Commit 5df397dec7c4 ("mm: delay page_remove_rmap() until after the TLB
has been flushed") added a mechanism whereby pages added to the
mmu_gather buffer could indicate whether they should also be removed
from the rmap. Then a call to the new tlb_flush_rmaps() API would
iterate though the buffer and remove each flagged page from the rmap.
This mechanism was intended for use with !PageAnon(page) pages only.

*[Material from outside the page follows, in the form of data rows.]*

/-- Is a frame dropped: one of another protocol, of no partition, or with a header that R322 has none of (log 14)? -/
def State.frameBad (s : State) (m : FhtMsg) : Bool :=
  m.udp != 7460 || (s.fhtPart m).isNone || !m.known || decide (63 < m.flow ∨ 8192 < m.len) || m.payload.length != m.len

/-- A message is taken: its SEQ is consumed. -/
def State.consume (s : State) (k : Nat × Nat) : State :=
  let f := s.flowOf k.1 k.2
  s.setFlow { f with expect := (f.expect + 1) % 2 ^ 32, lost := false }

/-- A message whose SEQ is not expected is dropped, and answered with the cumulative ACK. -/
def State.seqDrop (s : State) (part flow : Nat) (ce : Bool) : State := s.send (.ack part flow (s.flowOf part flow).expect ce)

/-- May a partition be served? In minimal mode only partition 0 runs (R335), and the boot ROM alone serves no message but the WRITE of `romTakes` (R333). -/
def State.serves (s : State) (part : Nat) : Bool := (!s.dev.minimal || part == 0) && s.dev.stage != 6

/-- The writes and reds through a peer window that an ACK of its flow covers are performed (R324, R327). -/
def State.ackOut (s : State) (f : Flow) (n : Nat) : State :=
  { s with host := { s.host with out := s.host.out.filter fun o =>
      !(o.part == f.part && o.flow == f.flow && decide ((o.seq + 2 ^ 32 - f.oldest % 2 ^ 32) % 2 ^ 32 < n)) } }

/-- A cumulative ACK: progress clears the resends, ECE halves the window, 512 messages without it raise it, and what waits for room goes. -/
def State.takeAck (s : State) (part flow ack : Nat) (ece : Bool) : State :=
  let f := s.flowOf part flow
  let n := (ack + 2 ^ 32 - f.oldest % 2 ^ 32) % 2 ^ 32
  if f.unacked < n then s
  else
    let f1 : Flow := if n = 0 then f else { f with oldest := ack % 2 ^ 32, resends := 0, sentAt := s.time }
    ((s.ackOut f n).setFlow (
      if ece then { f1 with window := max 8 (f1.window / 2), good := 0 }
      else { f1 with window := min 512 (f1.window + (f1.good + n) / 512), good := (f1.good + n) % 512 })).sendLater (part, flow)

/-- Where no root slot verified, the boot ROM takes the WRITE of a root image to slot B, whose bytes State does not hold (R333; log 34). -/
def State.romTakes (s : State) (m : FhtMsg) : Bool :=
  s.dev.stage == 6 && m.is 1 && !s.frameBad m && m.seq == (s.flowOf ((s.fhtPart m).getD 0) (flowKey m)).expect

/-- Counts a dropped frame. -/
def State.dropFrame (s : State) : State := { s with host := { s.host with drops := s.host.drops + 1 } }

/-- Receives a message: a bad frame is dropped; its ACK is taken; one out of sequence is answered; f performs it for its partition, or leaves it for a
later try. A frame that is not of the event's kind (mine) is another event's. -/
def State.fhtTake (s : State) (m : FhtMsg) (mine : Bool) (f : Nat → State → Res Unit) : Res Unit :=
  match s.fhtPart m with
  | none => .ok () s.dropFrame
  | some part =>
    if s.frameBad m ∨ s.serves part = false then .ok () s.dropFrame
    else if mine = false then .ok () s
    else
      let s1 := s.takeAck part (flowKey m) m.ack m.ece
      if m.seq ≠ (s1.flowOf part (flowKey m)).expect then .ok () (s1.seqDrop part (flowKey m) m.ce) else f part s1

/-- The answer to a message, which consumes its SEQ and carries ECE where its frame was marked CE. -/
def State.answer (s : State) (part : Nat) (m : FhtMsg) (nak : Bool) (arg : Word) (payload : List Byte) : State :=
  (s.consume (part, (flowKey m))).send (.answer part (flowKey m) nak m.ce arg payload)

def State.nak (s : State) (part : Nat) (m : FhtMsg) : State := s.answer part m true 0 []

/-! ## What a message reaches (R323) -/

/-- The locations of n bytes at a physical address: the partition's HBM and scratch, but no code page. Every other address is a trap here, which
refuses the message. -/
def State.hubLocs (s : State) (part : Nat) (m : FhtMsg) (n : Nat) (ak : AKind) : Res (List Loc) :=
  (s.locate (s.viaHub part true) m.addr n ak).bind fun ls s1 =>
    if ls.all fun l => (match l.t with | .hbm => !s1.isCodePage l.pa | .scratch _ _ => true | _ => false) then .ok ls s1 else .trap 7 m.addr s1

/-- What a message meets is refused with a NAK, and nothing of it is done. -/
def orNak (part : Nat) (m : FhtMsg) (r : Res Unit) : Res Unit :=
  match r with
  | .trap _ _ s1 => .ok () (s1.nak part m)
  | r => r

/-- Bytes of a root mailbox (R330). -/
def Part.mailRead (p : Part) (off n : Nat) : List Byte := memRead p.mailbox off n

/-- A WRITE is performed: its SEQ is consumed, and the ACK sent. -/
def State.wrote (s : State) (part : Nat) (m : FhtMsg) : State :=
  let t := s.consume (part, (flowKey m))
  t.send (.ack part (flowKey m) (t.flowOf part (flowKey m)).expect m.ce)

/-- WRITE; with ROOT = 1 into the root mailbox. In stage 6 the ROM's WRITE is followed by a reset (R333). -/
def execFhtWrite (msg : FhtMsg) (s : State) : Host.Outcome State Fault Refusal :=
  if s.romTakes msg then
    let s1 := s.wrote ((s.fhtPart msg).getD 0) msg
    .next { s1 with agenda := s1.agenda ++ [.event .deviceStart] }
  else finishEvent (s.fhtTake msg (msg.is 1) fun part s1 =>
    if msg.root then
      if msg.addr.toNat + msg.payload.length ≤ 4096 then
        .ok () (State.wrote (s1.modPart part fun p => { p with mailbox := memWrite p.mailbox msg.addr.toNat msg.payload }) part msg)
      else .ok () (s1.nak part msg)
    else
      orNak part msg ((s1.hubLocs part msg msg.payload.length .store).bind fun ls s2 =>
        (s2.storeLocs (s2.viaHub part true) ls msg.payload).bind fun _ s3 => .ok () (s3.wrote part msg)))

/-- READ; with ROOT = 1 of the root mailbox. -/
def execFhtRead (msg : FhtMsg) (s : State) : Host.Outcome State Fault Refusal :=
  finishEvent (s.fhtTake msg (msg.is 2) fun part s1 =>
    let n := msg.arg.toNat
    if n = 0 ∨ 8192 < n ∨ (msg.root ∧ 4096 < msg.addr.toNat + n) then .ok () (s1.nak part msg)
    else if msg.root then .ok () (s1.answer part msg false 0 (((s1.part part).map fun p => p.mailRead msg.addr.toNat n).getD []))
    else
      orNak part msg ((s1.hubLocs part msg n .load).bind fun ls s2 =>
        (s2.readLocs (s2.viaHub part true) false ls).bind fun b s3 => .ok () (s3.answer part msg false 0 b)))

/-- The aligned 8-byte word of a NOTIFY. -/
def State.notifyWord (s : State) (part : Nat) (m : FhtMsg) : Res Loc :=
  if m.addr.toNat % 8 ≠ 0 then .trap 6 m.addr s
  else (s.hubLocs part m 8 .store).bind fun ls s1 => match ls with | [l] => .ok l s1 | _ => .trap 7 m.addr s1

/-- A NOTIFY with ROOT = 1: f on the aligned 8-byte word of the root mailbox, and the old value. -/
def State.notifyRoot (s : State) (part : Nat) (m : FhtMsg) (f : Nat → Nat) (old : Bool) : State :=
  if m.addr.toNat % 8 ≠ 0 ∨ 4096 ≤ m.addr.toNat then s.nak part m
  else
    let w := leNat (((s.part part).map fun p => p.mailRead m.addr.toNat 8).getD [])
    (s.modPart part fun p => { p with mailbox := memWrite p.mailbox m.addr.toNat (leBytes 8 (f w)) }).answer part m false (if old then BitVec.ofNat 64 w else 0) []

/-- OP 0; with ROOT = 1 at offset 0, ARG is a root command. An OP from 3 on is refused. -/
def execFhtNotifyStore (msg : FhtMsg) (s : State) : Host.Outcome State Fault Refusal :=
  finishEvent (s.fhtTake msg (msg.is 3 && msg.op != 1 && msg.op != 2) fun part s1 =>
    if msg.op ≠ 0 then .ok () (s1.nak part msg)
    else if msg.root then
      .ok () (if msg.addr = 0 then (s1.answer part msg false 0 []).takeCmd part msg.arg.toNat else s1.notifyRoot part msg (fun _ => msg.arg.toNat) false)
    else
      orNak part msg ((s1.notifyWord part msg).bind fun l s2 =>
        (s2.storeLocs (s2.viaHub part true) [l] (leBytes 8 msg.arg.toNat)).bind fun _ s3 => .ok () (s3.answer part msg false 0 [])))

/-- OP 1. A poisoned word is refused as in a READ (log 32). -/
def execFhtNotifyFetchAdd (msg : FhtMsg) (s : State) : Host.Outcome State Fault Refusal :=
  finishEvent (s.fhtTake msg (msg.is 3 && msg.op == 1) fun part s1 =>
    if msg.root then .ok () (s1.notifyRoot part msg (fun w => (w + msg.arg.toNat) % 2 ^ 64) true)
    else
      orNak part msg ((s1.notifyWord part msg).bind fun l s2 =>
        match s2.atHome (s2.viaHub part true) l true with
        | (some _, s3) => .trap 30 l.va s3
        | (none, s3) =>
          let r := s3.rmwDone (s3.viaHub part true) l fun old => some ((old + msg.arg.toNat) % 2 ^ 64)
          .ok () (r.2.answer part msg false (BitVec.ofNat 64 r.1) [])))

/-- A red of the hub at one word (R228, R229): a Bead word of the same tag is not reckoned, a poisoned one keeps its poison. -/
def State.hubRed (s0 : State) (part : Nat) (l : Loc) (tag v : Nat) : State :=
  let n := tagBytes tag
  let s := s0.bringLines l.pa n
  let via := s.viaHub part true
  let same := match aget s.coh.beads l.pa with | some b => b.tag == tag && s.beadsIn l.pa n == [l.pa] | none => false
  let discard (st : State) : State := st.logEntry part
    { type := 8, sev := 2, ovr := false, cls := 7, idx := 0, addr := l.va, qid := noQid, data := leBytes 8 0 ++ leBytes 8 l.va.toNat ++ leBytes 8 tag }
  if (s.firstPoison l.pa n).isSome then discard s
  else if same then s.putBytes { via with num := 2050 } { l with len := n } (leBytes n (tagOp tag (leNat (memRead s.mem l.pa n)) v))
  else
    match s.atHome via { l with len := n } false with
    | (some _, s1) => discard s1
    | (none, s1) => (s1.rmwDone via { l with len := n } fun old => some (tagOp tag old v)).2

/-- OP 2: red.TAG.sys with a TAG from 1 to 13. -/
def execFhtNotifyRed (tag : BitVec 4) (msg : FhtMsg) (s : State) : Host.Outcome State Fault Refusal :=
  finishEvent (s.fhtTake msg (msg.is 3 && msg.op == 2 && msg.tag == tag.toNat) fun part s1 =>
    let v := lowBits msg.arg (8 * tagBytes msg.tag)
    if msg.tag = 0 ∨ 14 ≤ msg.tag then .ok () (s1.nak part msg)
    else if msg.root then .ok () (s1.notifyRoot part msg (fun w =>
      if tagBytes msg.tag = 8 then tagOp msg.tag w v else w / 2 ^ 32 * 2 ^ 32 + tagOp msg.tag (w % 2 ^ 32) v) false)
    else
      orNak part msg ((s1.notifyWord part msg).bind fun l s2 => .ok () ((s2.hubRed part l msg.tag v).answer part msg false 0 [])))

/-! ## The sender's side (R325) -/

/-- An ACK that stands alone arrives. -/
def execFhtAck (part flow ack : Nat) (ece : Bool) (s : State) : Host.Outcome State Fault Refusal := .next (s.takeAck part flow ack ece)

/-- Is an agenda entry an unperformed message of a flow? -/
def Agenda.ofFlow (a : Agenda) (s : State) (part flow : Nat) : Bool :=
  let of (m : FhtMsg) : Bool := s.fhtPart m == some part && (flowKey m) == flow
  match a with
  | .event (.fhtWrite m) | .event (.fhtRead m) | .event (.fhtNotifyStore m) | .event (.fhtNotifyFetchAdd m) | .event (.fhtNotifyRed _ m) => of m
  | _ => false

/-- The reads and writes through the peer windows whose flow is lost: a read is answered with its loss, and nothing waits for a write any more. -/
def State.losePeer (s : State) (part flow : Nat) : State :=
  let here (pa : Nat) : Bool := (s.peerEntry part (pa / 2 ^ 40 - 0x20)).any fun e => e.key == flow
  let lose (h : Nat) (q : Seq) : Seq :=
    match q.peerAsk with
    | some a => if s.partOf h = part ∧ here a.1 then { q with peerAsk := none, peerGot := q.peerGot ++ [(a.1, [])] } else q
    | none => q
  { s with
    seq := lose s.hart s.seq
    seqs := s.seqs.map fun x => (x.1, lose x.1 x.2)
    host := { s.host with
      asks := s.host.asks.map fun a => if a.2.part = part ∧ here a.2.pa ∧ a.2.got = none then (a.1, { a.2 with got := some [] }) else a
      out := s.host.out.filter fun o => !(o.part == part && o.flow == flow) } }

/-- A flow is lost: its unperformed messages go, an entry is logged, and both directions start again at SEQ 0. The address of a peer that no window names is a free
value (log 8, 14). -/
def State.loseFlow (s : State) (f : Flow) : State :=
  let (free, s1) := s.freeBytes 16
  let e := (((s1.part f.part).map (·.peers)).getD []).find? fun p => p.2.key == f.flow
  let port := if f.flow < 64 then 0 else 1 + (f.flow - 64) / 64 % 8
  let s2 : State := { s1 with agenda := s1.agenda.filter fun a => !a.ofFlow s1 f.part f.flow,
                              host := { s1.host with later := s1.host.later.filter fun m => m.flow != some (f.part, f.flow) } }
  let s3 := if 64 ≤ f.flow then s2.losePeer f.part f.flow else s2
  (s3.setFlow { Flow.start f.part f.flow with lost := true }).logEntry f.part
    { type := 15, sev := 2, ovr := false, cls := 7, idx := port, addr := 0, qid := noQid,
      data := leBytes 4 port ++ leBytes 4 (f.flow % 64) ++ leBytes 8 f.expect ++ ((e.map fun p => p.2.ipv6).getD free) }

Let's generalize this rmap removal mechanism so that any type of page
can be removed from the rmap. This is done as preparation for batching
rmap removals with folio_remove_rmap_range(), whereby we will pass a
contiguous range of pages belonging to the same folio to be removed in
one shot for a performance improvement.

The mmu_gather now maintains a "pointer" that points to batch and index
within that batch of the next page in the queue that is yet to be
removed from the rmap. tlb_discard_rmaps() resets this "pointer" to the
first empty location in the queue. Whenever tlb_flush_rmaps() is called,
every page from "pointer" to the end of the queue is removed from the
rmap. Once the mmu is flushed (tlb_flush_mmu()/tlb_finish_mmu()) any
pending rmap removals are discarded. This pointer mechanism ensures that
tlb_flush_rmaps() only has to walk the part of the queue for which rmap
removal is pending, avoids the (potentially large) early portion of the
queue for which rmap removal has already been performed but for which
tlb invalidation/page freeing is still pending.

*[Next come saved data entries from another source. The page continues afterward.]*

-- ==== Sys2Proof/Machine/Policy.lean ====
section
/-! DEFINITION. The runtime's default policy of pre-emption (R348), and the halt requests that it raises (R300). -/

namespace Sys2Proof.Machine

/-! ## A workgroup that waits (R45, R47) -/

/-- The first of some workgroups that no cluster takes, after those before it are placed. -/
def firstUnplaced (l : Launch) : List Nat → State → Option (State × Nat × List TaskSpec)
  | [], _ => none
  | o :: os, s =>
    if l.group o = [] then firstUnplaced l os s
    else match s.placeGroup l.id o (l.group o) with | some s1 => firstUnplaced l os s1 | none => some (s, o, l.group o)

/-- The workgroup for which a launch finds no eligible cluster, if it waits for one. -/
def State.waitsFor (s : State) (l : Launch) : Option (State × Nat × List TaskSpec) :=
  if !s.binds l then none
  else if l.kind = 2 then
    if l.cursor < l.total then
      let ts := [l.pipeSpec l.cursor]
      if (s.placeGroup l.id l.cursor ts).isNone then some (s, l.cursor, ts) else none
    else none
  else if l.os then
    if gridGroups l.header ≤ l.cursor then none
    else match l.runEnd (gridGroups l.header) l.cursor with
      | some e => firstUnplaced l ((List.range (e - l.cursor)).map fun i => l.cursor + i) s
      | none => none
  else
    let o := l.nextGroup 4096 l.cursor
    if gridGroups l.header ≤ o then none else firstUnplaced l [o] s

/-! ## The choice (R348) -/

/-- The PRIO under which a hart's task may be halted for a launch: that of its own queue, at least 2 below the EFFPRIO at which the launch was granted,
where no failed save bars it. -/
def State.haltable (s : State) (l : Launch) (h : Nat) : Option Nat :=
  let q := s.getSeq h
  match q.task.bind fun t => s.launch? t.launch with
  | some k =>
    match s.queue? k.part k.qid with
    | some u =>
      let prio := s.prioOf k
      if (q.run = .running ∨ q.run = .idle) ∧ q.halt.isNone ∧ u.noHalt = false ∧ k.part = l.part ∧ k.id ≠ l.id ∧ prio + 2 ≤ l.eff then some prio else none
    | none => none
  | none => none

/-- Inserts a hart by its PRIO, lowest first, and among equals the highest hart first. -/
def insVictim (v : Nat × Nat) : List (Nat × Nat) → List (Nat × Nat)
  | [] => [v]
  | x :: xs => if v.1 < x.1 ∨ (v.1 = x.1 ∧ x.2 < v.2) then v :: x :: xs else x :: insVictim v xs

/-- The harts that go with one: for a task of a launch with EXC every task of the launch on its core. -/
def State.haltGroup (s : State) (h : Nat) : List Nat :=
  match (s.getSeq h).task.bind fun t => s.launch? t.launch with
  | some k =>
    if k.exc then (List.range 4).map (fun i => 4 * coreOf h + i) |>.filter fun g =>
      match (s.getSeq g).task with | some t => t.launch == k.id | none => false
    else [h]
  | none => [h]

/-- The groups of tasks that may be halted on a cluster, in the order of the choice. -/
def State.victims (s : State) (l : Launch) (cluster : Nat) : List (List Nat) :=
  let vs := (bindOrder cluster).foldl (fun acc h => match s.haltable l h with | some p => insVictim (p, h) acc | none => acc) []
  (vs.foldl (fun (acc : List (List Nat)) v => if acc.any fun g => g.contains v.2 then acc else acc ++ [s.haltGroup v.2]) [])

/-- The state once the tasks of some harts are saved. -/
def State.vacated (s : State) (hs : List Nat) : State := hs.foldl (fun st h => st.toArea h (2 ^ 60 + h)) s

/-- Does the workgroup fit a cluster once some groups are saved? -/
def State.fitsAfter (s : State) (l : Launch) (wg : Nat) (ts : List TaskSpec) (c : Nat) (gs : List (List Nat)) : Bool :=
  ((s.vacated gs.flatten).bindGroup l wg ts c).isSome

/-- The shortest beginning of a list of groups that makes the workgroup fit. -/
def State.enough (s : State) (l : Launch) (wg : Nat) (ts : List TaskSpec) (c : Nat) : List (List Nat) → List (List Nat) → Option (List (List Nat))
  | [], got => if s.fitsAfter l wg ts c got then some got else none
  | g :: gs, got => if s.fitsAfter l wg ts c got then some got else s.enough l wg ts c gs (got ++ [g])

/-- Leaves out the groups that are not needed. -/
def State.needed (s : State) (l : Launch) (wg : Nat) (ts : List TaskSpec) (c : Nat) : List (List Nat) → List (List Nat) → List (List Nat)
  | [], got => got
  | g :: gs, got => let less := got.filter (· != g); s.needed l wg ts c gs (if s.fitsAfter l wg ts c less then less else got)

/-- The harts that are halting or halted already. -/
def State.halting (s : State) (c : Nat) : List Nat :=
  (bindOrder c).filter fun h => let q := s.getSeq h; q.task.isSome && (q.halt.isSome || q.run == .halted)

/-- The harts that the policy halts for a launch: on the lowest cluster where that makes its workgroup fit. -/
def State.haltsFor (s : State) (l : Launch) : List Nat :=
  match s.waitsFor l with
  | none => []
  | some (s1, wg, ts) =>
    (((List.range 64).filter fun c => (s1.clustersFor l).contains c).findSome? fun c =>
      let s2 := s1.vacated (s1.halting c)
      (s2.enough l wg ts c (s1.victims l c) []).map fun got => (s2.needed l wg ts c got.reverse got).flatten).getD []

/-- The harts that the policy halts: for the waiting launch granted at the highest EFFPRIO, the earliest among equals (log 72). -/
def State.policyHalts (s : State) : List Nat :=
  let waiting := s.launches.filter fun l => s.binds l && (s.waitsFor l).isSome
  let top := waiting.foldl (fun n l => max n l.eff) 0
  match (waiting.filter fun l => l.eff == top).head? with
  | some l => s.haltsFor l
  | none => []

/-- The runtime raises a halt request: for a launch that waits only where the policy chooses the hart, and else as the runtime wants it, for instance to move
the context (R105, R300, R348; log 72). -/
def execHaltRequest (hart : Nat) (s : State) : Host.Outcome State Fault Refusal :=
  .next (
    let chosen := s.policyHalts
    if hart < 4096 ∧ (chosen = [] ∨ chosen.contains hart) then s.askHalt hart else s)

end Sys2Proof.Machine
end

tlb_flush_rmaps() must always be called under the same PTL as was used
to clear the corresponding PTEs. So in practice rmap removal will be
done in a batch for each PTE table, while the tlbi/freeing can continue
to be done in much bigger batches outside the PTL. See this example
flow:

tlb_gather_mmu()
	for each pte table {
		with ptl held {
			for each pte {
				tlb_remove_tlb_entry()
				__tlb_remove_page()
			}

			if (any removed pages require rmap after tlbi)
				tlb_flush_mmu_tlbonly()

			tlb_flush_rmaps()
		}

		if (full)
			tlb_flush_mmu()
	}
tlb_finish_mmu()

So this more general mechanism is no longer just for delaying rmap
removal until after tlbi, but can be used that way when required.

Note that s390 does not gather pages, but does immediate tlbi and page
freeing. In this case we continue to do the rmap removal page-by-page
without gathering them in the mmu_gather.

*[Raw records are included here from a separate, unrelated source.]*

-- ==== Sys2Proof/Machine/Power.lean ====
section
/-! DEFINITION. Starts (R333 to R335) and the power controllers (R9, R336). Dev.stage: 0 no start under way, 1 to 4 the stages, 5 up, 6 the
ROM serves the host port alone. -/

namespace Sys2Proof.Machine

/-! ## What outlives a start (R331, R335) -/

/-- A partition as the non-volatile map restores it: its resources and keys. -/
def Part.restored (p : Part) : Part := Part.made p.clusters p.granules p.agents p.mac p.vlan p.codeKey

/-- The machine between its end and its next start: what the hub die's non-volatile store keeps, and all else at reset. -/
def State.ended (s : State) (cause fails : Nat) : State :=
  { State.reset with
    parts := s.parts.map fun p => (p.1, p.2.restored)
    dev := { State.reset.dev with cause := cause, fails := fails, failCause := s.dev.failCause, ownerKey := s.dev.ownerKey, ownerQ := s.dev.ownerQ,
                                  fwWrites := s.dev.fwWrites, fwList := s.dev.fwList }
    agenda := s.agenda
    draws := s.draws }

/-- A start fails: FAILS rises and the cause is kept. -/
def State.failStart (s : State) (cause : Nat) : State :=
  let s1 := s.ended cause (min 255 (s.dev.fails + 1))
  { s1 with dev := { s1.dev with failCause := cause, stage := if s.dev.stage = 1 ∧ cause = 3 then 6 else 0 } }

/-- Ends operation for a cause; a start under way has failed. -/
def State.trip (s : State) (cause : Nat) : State :=
  if 1 ≤ s.dev.stage ∧ s.dev.stage ≤ 4 then s.failStart cause else s.ended cause s.dev.fails

/-! ## Stages (R333) -/

/-- Goes into the next stage. -/
def State.toStage (s : State) (n : Nat) : State := { s with dev := { s.dev with stage := n, stageAt := s.time } }

/-- A start begins, in minimal mode when FAILS is at least 3 (R335). -/
def State.beginStart (s : State) : State :=
  let m := decide (3 ≤ s.dev.fails)
  { s with dev := { s.dev with stage := 1, stageAt := s.time, bootFails := s.dev.fails, minimal := m, full := !m,
                               cause := if m then s.dev.failCause else s.dev.cause } }

/-- The CAUSE of a stage that fails; R334 names none for stage 4, where it is a free value (log 34). -/
def State.stageCause (s : State) : Nat :=
  match s.dev.stage with
  | 1 => 3 | 2 => 4 | 3 => 5
  | _ => (Config.freeWord s.draws).toNat % 256

/-- The limit of a stage, in ns (R333). -/
def stageLimit (stage : Nat) : Nat := if stage = 2 then 2000000000 else if stage = 4 then 1000000000 else 50000000

/-- Has the stage under way run out of its limit? Such a stage has failed, whatever it ends with. -/
def State.stageLate (s : State) : Bool := decide (s.dev.stageAt + stageLimit s.dev.stage ≤ s.time)

/-- A stage ends within its limit, well or badly. -/
def State.endStage (s : State) (good : Bool) : State :=
  if s.stageLate ∨ good = false then s.failStart s.stageCause else s.toStage (s.dev.stage + 1)

/-- Each firing begins a start or ends its present stage: 1 verifies root slot A, then B; 2 brings up dies, links and memory; 3 verifies the
runtime. Whether an image verifies, and whether the bring-up succeeds, is a free value (log 10). -/
def execDeviceStart (s : State) : Host.Outcome State Fault Refusal :=
  .next (
    match s.dev.stage with
    | 0 | 6 => s.beginStart
    | 1 => s.endStage (Config.imageVerifies 0 s.draws || Config.imageVerifies 1 s.draws)
    | 2 => s.endStage (Config.imageVerifies 3 s.draws)
    | 3 => s.endStage (Config.imageVerifies 2 s.draws)
    | _ => s)

/-- The present stage has run for longer than its limit: the start fails. -/
def execStartStageTimeout (s : State) : Host.Outcome State Fault Refusal :=
  .next (if 1 ≤ s.dev.stage ∧ s.dev.stage ≤ 4 ∧ s.stageLate then s.failStart s.stageCause else s)

/-- The runtime starts within its limit: EVENT 7; a full start clears FAILS, and any other raises it (R335). -/
def execStartComplete (s : State) : Host.Outcome State Fault Refusal :=
  .next (
    if s.dev.stage ≠ 4 then s
    else if s.stageLate then s.failStart s.stageCause
    else
      let s1 : State := { s with dev := { s.dev with stage := 5, alive := s.time, fails := if s.dev.minimal then min 255 (s.dev.fails + 1) else 0 } }
      s1.sendEvent 0 7 0 0 (if s.dev.minimal then 1 else 0))

def execPowerFault (s : State) : Host.Outcome State Fault Refusal := .next (s.trip 7)
def execThermalTrip (s : State) : Host.Outcome State Fault Refusal := .next (s.trip 6)

/-- Root command 18: no answer to one that is obeyed. A start that it cuts short has not reached EVENT 7 as a full start, so FAILS rises (R335). -/
def execResetDevice (part : Nat) (s : State) : Host.Outcome State Fault Refusal :=
  s.onCommand part 18 fun p =>
    match s.signedBy p [] with
    | none => s.endCmd part 7 0
    | some q =>
      let fails := if 1 ≤ s.dev.stage ∧ s.dev.stage ≤ 4 then min 255 (s.dev.fails + 1) else s.dev.fails
      (s.useLeaf q).ended 1 (if p.arg 0 % 2 = 1 then 0 else fails)

/-! ## Power (R9, R336) -/

/-- A store to PLIMIT by the running hart. -/
def execPlimitWrite (die : Nat) (watts : Word) (s : State) : Host.Outcome State Fault Refusal := .next (s.blockStore (16 * die + 15) 0x000 watts)

/-- The module power projected with CAP c on every core of the die: entry c - 1 of the measurements. Entry 8 is this die's share, entry 9 is
not 0 while the thermal limit is active. -/
def projAt (m : List Nat) (c : Nat) : Nat := m.getD (c - 1) 0

/-- The highest CAP at or below c that meets the limit. -/
def capFor (m : List Nat) (limit : Nat) : Nat → Option Nat
  | 0 => none
  | c + 1 => if projAt m (c + 1) ≤ limit then some (c + 1) else capFor m limit c

/-- One decision of a controller. -/
def Power.decide (p : Power) (m : List Nat) : Power :=
  let p1 : Power := { p with pnow := m.getD 8 0 % 65536, therm := m.getD 9 0 != 0 }
  if p.plimit < projAt m p.cap then
    match capFor m p.plimit p.cap with
    | some c => { p1 with cap := c, steps := (p.steps + 1) % 2 ^ 32, lowFor := 0 }
    | none => { p1 with cap := 1, whold := true, lowFor := 0, steps := if p.cap = 1 then p.steps else (p.steps + 1) % 2 ^ 32 }
  else if 100 * projAt m p.cap < 95 * p.plimit then
    if p.lowFor + 1 < 10 then { p1 with lowFor := p.lowFor + 1 }
    else if p.whold then { p1 with whold := false, lowFor := 0 }
    else { p1 with cap := min 8 (p.cap + 1), lowFor := 0 }
  else { p1 with lowFor := 0 }

/-- A controller decides every 100 µs. -/
def execPowerControlTick (die : Nat) (projected : List Nat) (s : State) : Host.Outcome State Fault Refusal :=
  let p := s.powerOf die
  .next (if s.time < p.tickAt + 100000 then s else s.setPower die { p.decide projected with tickAt := s.time })

end Sys2Proof.Machine
end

Signed-off-by: Ryan Roberts <ryan.roberts@arm.com>
---
 include/asm-generic/tlb.h | 34 ++++++++++++------------
 mm/memory.c               | 24 ++++++++++-------
 mm/mmu_gather.c           | 55 +++++++++++++++++++++++----------------
 3 files changed, 66 insertions(+), 47 deletions(-)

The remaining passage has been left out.